Tool Usage Metrics

Tool usage metrics for agents: call frequency, error rates, retries, and hotspots to optimize reliability, cost, and policy enforcement.
On this page
  1. Idea In 30 Seconds
  2. Core Problem
  3. How It Works
  4. Typical Production Tool Metrics
  5. How To Read The Tool Layer
  6. When To Use
  7. Implementation Example
  8. Investigation
  9. Common Mistakes
  10. Total calls exist, but no per-tool breakdown
  11. Repeated calls are not tracked
  12. No p95 latency by tool
  13. High-cardinality labels
  14. No tool-layer alerts
  15. Self-Check
  16. FAQ
  17. Related Pages

Idea In 30 Seconds

Tool usage metrics show not just whether an agent works, but how it uses tools and where the tool layer breaks.

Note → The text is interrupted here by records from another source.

/-- The eighth refused sample makes a discontinuity (R351). -/
theorem test_discontinuity :
    let t : TimeBase := { source := 2, acquiring := false, state := 0, run := 7 }
    (((next (.wclkSample .a 1 10001) (withTb t)).la.tb 1).pending, ((next (.wclkSample .a 1 10001) (withTb { t with run := 6 })).la.tb 1).pending) = (true, false) := by
  decide +kernel

/-- PLL: the fourth good window locks (R368). -/
theorem test_pll_lock : ((next (.pllLockWindow .a 2 2 true) (withA fun x => { x with clk := { x.clk with audio := { good := 3 } } })).la.clk.pll 2).locked = true ∧
    ((next (.pllLockWindow .a 2 3 true) (withA fun x => { x with clk := { x.clk with audio := { good := 3 } } })).la.clk.pll 2).locked = false := by
  decide +kernel

/-- A clip that plays is paused where it is, and cannot be paused again while it fades (R285). -/
theorem test_pause : ((next (.clipPause (cmd .f0 8 [])) (playing 2)).la.scene.player 0).state = 3 ∧
    (record (.clipPause (cmd .f0 8 [])) (playing 3)).map Completion.status = some sBadState := by decide +kernel

/-- Ports: a lost signal takes the link down (R318). -/
theorem test_los : ((next (.sfpLos .a 0) (withPort { link := true, mode := 1 })).la.port 0).link = false := by decide +kernel

/-- The first 16-bit lane of a PAUSE frame stops every priority (R320). -/
theorem test_pause_frame :
    ((next (.netRxFrame .a 0 (frame 60 0x0180C2000001 0x8808 [0, 1, 0, 255] ++ zeros 4) true false 0) linked).la.port 0).stopped = 255 := by decide +kernel

/-- A host frame takes the descriptors it needs (R323). -/
theorem test_host_frame :
    ((next (.netRxFrame .a 0 (frame 60 0xFFFFFFFFFFFF 0x88B5 [] ++ zeros 4) true false 0) linked).la.scene.ring 4).frames = 1 := by decide +kernel

/-- The render tick of an empty scene takes the next sample (R89). -/
theorem test_meridian_counts : (next (.meridian .a [] []) up).la.clk.dom.sample = 1 ∧ (next (.meridian .a [] []) silentA).la.clk.dom.sample = 0 := by
  decide +kernel

/-- A side domain ticks on through the silent interval of a restart (R272): 0.5 ms are 24 samples at
48 kHz. -/
theorem test_restart_side :
    let r : Restart := { first := 1, rate := 4, tb := 0, silent := true }
    let x := (next (.renderRestart .a 800000) (withA fun x => { x with clk := { x.clk with restart := some r, side1 := { rate := 2 } } })).la
    x.clk.side1.sample = 24 ∧ x.clk.dom.rate = 4 ∧ x.clk.cycles = 800000 ∧ x.clk.restart = none := by
  decide +kernel

/-- A step takes the front command; an empty queue idles. -/
theorem test_step (c : Instr) (rest : List Instr) : step { up with pending := c :: rest } = exec c { up with pending := rest } ∧
    step up = .next up := ⟨rfl, by simp only [step, up]; rfl⟩

end Sys2Proof.Tests
end

section
/-! SUPPORT. What no command disturbs (`State.Kept`): every command of the table answers a next state, and that
state is kept. -/

namespace Sys2Proof.Machine

/-- Function-level resets of all three functions keep the state. -/
theorem flrAll_kept {z s : State} (h : State.Kept z s) : State.Kept z (((s.flrFn .f0).flrFn .f1).flrFn .f2) :=
  State.flrFn_kept .f2 (State.flrFn_kept .f1 (State.flrFn_kept .f0 h))


theorem reset_windowsOk : State.reset.windowsOk = true := by decide

theorem reset_ringsOk : State.reset.ringsOk = true := by decide

/-- A branch between two answers answers a next state where both sides do. -/
theorem next_ite {p : Prop} [Decidable p] {a b : Res} {P : State → Prop} (ha : ∃ t, a = .next t ∧ P t)
    (hb : ∃ t, b = .next t ∧ P t) : ∃ t, (if p then a else b) = .next t ∧ P t := by
  split <;> assumption

theorem State.Kept.copPlinth {s0 s : State} (h : State.Kept s0 s) (x : Coping) (y : Plinth) :
    State.Kept s0 { s with cop := x, plinth := y } := ⟨h.1, h.2, h.3, h.4, h.5, h.6⟩

theorem State.Kept.signalIf {z s : State} (p : Prop) [Decidable p] (f : FnId) (v : Nat) (h : State.Kept z s) :
    State.Kept z (if p then s.signal f v else s) := .ite p (State.signal_kept f v h) h

theorem doorbell_kept (f : FnId) (v : BitVec 32) (s : State) :
    Goes (.doorbell f v) s (State.Kept s) :=
  ⟨_, rfl, ringDoorbell_kept f v (.refl s)⟩

theorem tbSnapLo_kept (f : FnId) (cycles : Nat) (s : State) :
    Goes (.tbSnapLo f cycles) s (State.Kept s) := by
  have hs : ∀ lo hi tk, State.Kept s (s.modFn f fun x => { x with tbLo := lo, tbHi := hi, tick := tk }) :=
    fun _ _ _ => State.Kept.modFn (.refl s) f _ fun _ => rfl
  refine ⟨_, rfl, .ite _ (.refl s) ?_⟩
  split
  · exact hs _ _ _
  · exact .ite _ (hs _ _ _) (hs _ _ _)

theorem cqCons_kept (f : FnId) (v : BitVec 32) (s : State) :
    Goes (.cqCons f v) s (State.Kept s) :=
  ⟨_, rfl, writeCqCons_kept f v (.refl s)⟩

theorem eqCons_kept (f : FnId) (v : BitVec 32) (s : State) :
    Goes (.eqCons f v) s (State.Kept s) :=
  ⟨_, rfl, writeEqCons_kept f v (.refl s)⟩

theorem posCommit_kept (f : FnId) (v : BitVec 32) (s : State) :
    Goes (.posCommit f v) s (State.Kept s) :=
  ⟨_, rfl, writePosCommit_kept f v (.refl s)⟩

theorem clearHalt_kept (f : FnId) (v : BitVec 32) (s : State) :
    Goes (.clearHalt f v) s (State.Kept s) :=
  ⟨_, rfl, writeDmaCtrl_kept f v (.refl s)⟩

theorem modResetModule_kept (v : BitVec 32) (s : State) :
    Goes (.modResetModule v) s (State.Kept s) :=
  ⟨_, rfl, writeModReset_kept _ (.refl s)⟩

theorem modResetLeaf_kept (v : BitVec 32) (s : State) :
    Goes (.modResetLeaf v) s (State.Kept s) :=
  ⟨_, rfl, writeModReset_kept _ (.refl s)⟩

theorem modResetCoping_kept (v : BitVec 32) (s : State) :
    Goes (.modResetCoping v) s (State.Kept s) :=
  ⟨_, rfl, writeModReset_kept _ (.refl s)⟩

theorem registerWrite_kept (f : FnId) (bar2 : Bool) (off : Nat) (bytes : List Byte) (s : State) :
    Goes (.registerWrite f bar2 off bytes) s (State.Kept s) :=
  ⟨_, rfl, .ite _ (.refl s) (.ite _ (writeBar2_kept f off bytes (.refl s))
    (.ite _ (State.Kept.foldl (.refl s) _ _ fun _ _ h => writeBar0_kept f _ _ h) (.refl s)))⟩

theorem commandValidated_kept (f : FnId) (s : State) :
    Goes (.commandValidated f) s (State.Kept s) :=
  ⟨_, rfl, validateNext_kept f (.refl s)⟩

theorem timedCommandApply_kept (f : FnId) (s : State) :
    Goes (.timedCommandApply f) s (State.Kept s) :=
  ⟨_, rfl, applyFirst_kept none f (.refl s)⟩

theorem noteEventApply_kept (l : LeafId) (s : State) :
    Goes (.noteEventApply l) s (State.Kept s) :=
  ⟨_, rfl, State.eachScene_kept l _ (fun _ _ h => State.noteStep_kept l h) (.refl s)⟩

theorem completionPost_kept (f : FnId) (s : State) :
    Goes (.completionPost f) s (State.Kept s) := by
  refine ⟨_, rfl, ?_⟩
  split
  · exact .refl s
  · split
    · next hfree =>
      refine State.putCompletion_kept f _ ?_ (State.Kept.modMail (.refl s) f _ fun _ => rfl)
      simpa [Fn.cqFree] using hfree
    · exact .refl s

theorem eventsLost_kept (f : FnId) (s : State) :
    Goes (.eventsLost f) s (State.Kept s) :=
  ⟨_, rfl, State.reportLost_kept f (.refl s)⟩

theorem intModerationTimer_kept (f : FnId) (s : State) :
    Goes (.intModerationTimer f) s (State.Kept s) :=
  ⟨_, rfl, .ite _ (.refl s)
    (State.Kept.signalIf _ f _ (State.Kept.signalIf _ f _ (State.Kept.modMail (.refl s) f _ fun _ => rfl)))⟩

theorem rateLimitedReport_kept (f : FnId) (code subject key : Nat) (s : State) :
    Goes (.rateLimitedReport f code subject key) s (State.Kept s) := by
  refine ⟨_, rfl, ?_⟩
  split
  · exact .refl s
  · exact .ite _ (State.Kept.modMail (.refl s) f _ fun _ => rfl)
      (State.Kept.modMail (State.postRep_kept f _ (.refl s)) f _ fun _ => rfl)

theorem functionLevelReset_kept (f : FnId) (s : State) :
    Goes (.functionLevelReset f) s (State.Kept s) :=
  ⟨_, rfl, State.flrFn_kept f (.refl s)⟩

theorem linkHotReset_kept (s : State) :
    Goes (.linkHotReset) s (State.Kept s) :=
  ⟨_, rfl, .ite _ (State.train_kept (flrAll_kept (.refl s))) (flrAll_kept (.refl s))⟩

theorem busMasterDisable_kept (f : FnId) (s : State) :
    Goes (.busMasterDisable f) s (State.Kept s) :=
  ⟨_, rfl, State.haltDma_kept f 2 (State.Kept.modMail (.refl s) f _ fun _ => rfl)⟩

theorem powerStateChange_kept (f : FnId) (d3 : Bool) (s : State) :
    Goes (.powerStateChange f d3) s (State.Kept s) :=
  ⟨_, rfl, .ite _ (State.Kept.modMail (.refl s) f _ fun _ => rfl)
    (State.flushPba_kept f (State.Kept.modMail (.refl s) f _ fun _ => rfl))⟩

theorem dmaTransferDone_kept (f : FnId) (data : List Byte) (s : State) :
    Goes (.dmaTransferDone f data) s (State.Kept s) :=
  ⟨_, rfl, transferDone_kept f data (.refl s)⟩

theorem dmaHalt_kept (f : FnId) (cause : Nat) (s : State) :
    Goes (.dmaHalt f cause) s (State.Kept s) :=
  ⟨_, rfl, State.haltDma_kept f _ (.refl s)⟩

theorem meridian_kept (l : LeafId) (overruns : List (Nat × Nat)) (residues : List (Nat × Nat × Nat)) (s : State) :
    Goes (.meridian l overruns residues) s (State.Kept s) :=
  ⟨_, rfl, State.meridian_kept l overruns residues (.refl s)⟩

theorem posCommitApply_kept (f : FnId) (s : State) :
    Goes (.posCommitApply f) s (State.Kept s) :=
  ⟨_, rfl, .ite _ (applyCommit_kept f (drainAll_kept f (.refl s))) (.refl s)⟩

theorem gainSolverBlock_kept (l : LeafId) (s : State) :
    Goes (.gainSolverBlock l) s (State.Kept s) :=
  ⟨_, rfl, State.eachScene_kept l _ (fun _ _ h => .ite _ h (State.solverReports_kept l _ (h.setLeaf l _))) (.refl s)⟩

theorem objXfadeEnd_kept (l : LeafId) (i : Nat) (s : State) :
    Goes (.objXfadeEnd l i) s (State.Kept s) :=
  ⟨_, rfl, State.eachScene_kept l _ (fun _ _ h => h.modLeaf l _) (.refl s)⟩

They help you see which tools are called most often, where latency grows, and where repeated or failed calls begin.

Without these metrics, it is hard to catch tool-layer overload and cost growth in time.

Core Problem

General run metrics do not show what exactly happens at tool level.

Two runs can have similar overall latency, but in one case the issue is a slow search, and in another it is repeated fetch calls. Without tool metrics, this is hard to see before an incident.

Next, we break down how to read these signals and find problems.

In production, this usually looks like:

  • one tool quietly becomes a hot spot;
  • retries grow, but the reason is unclear;
  • some runs spend too many steps specifically on tools;
  • the team sees the issue only when error rate or budget spikes.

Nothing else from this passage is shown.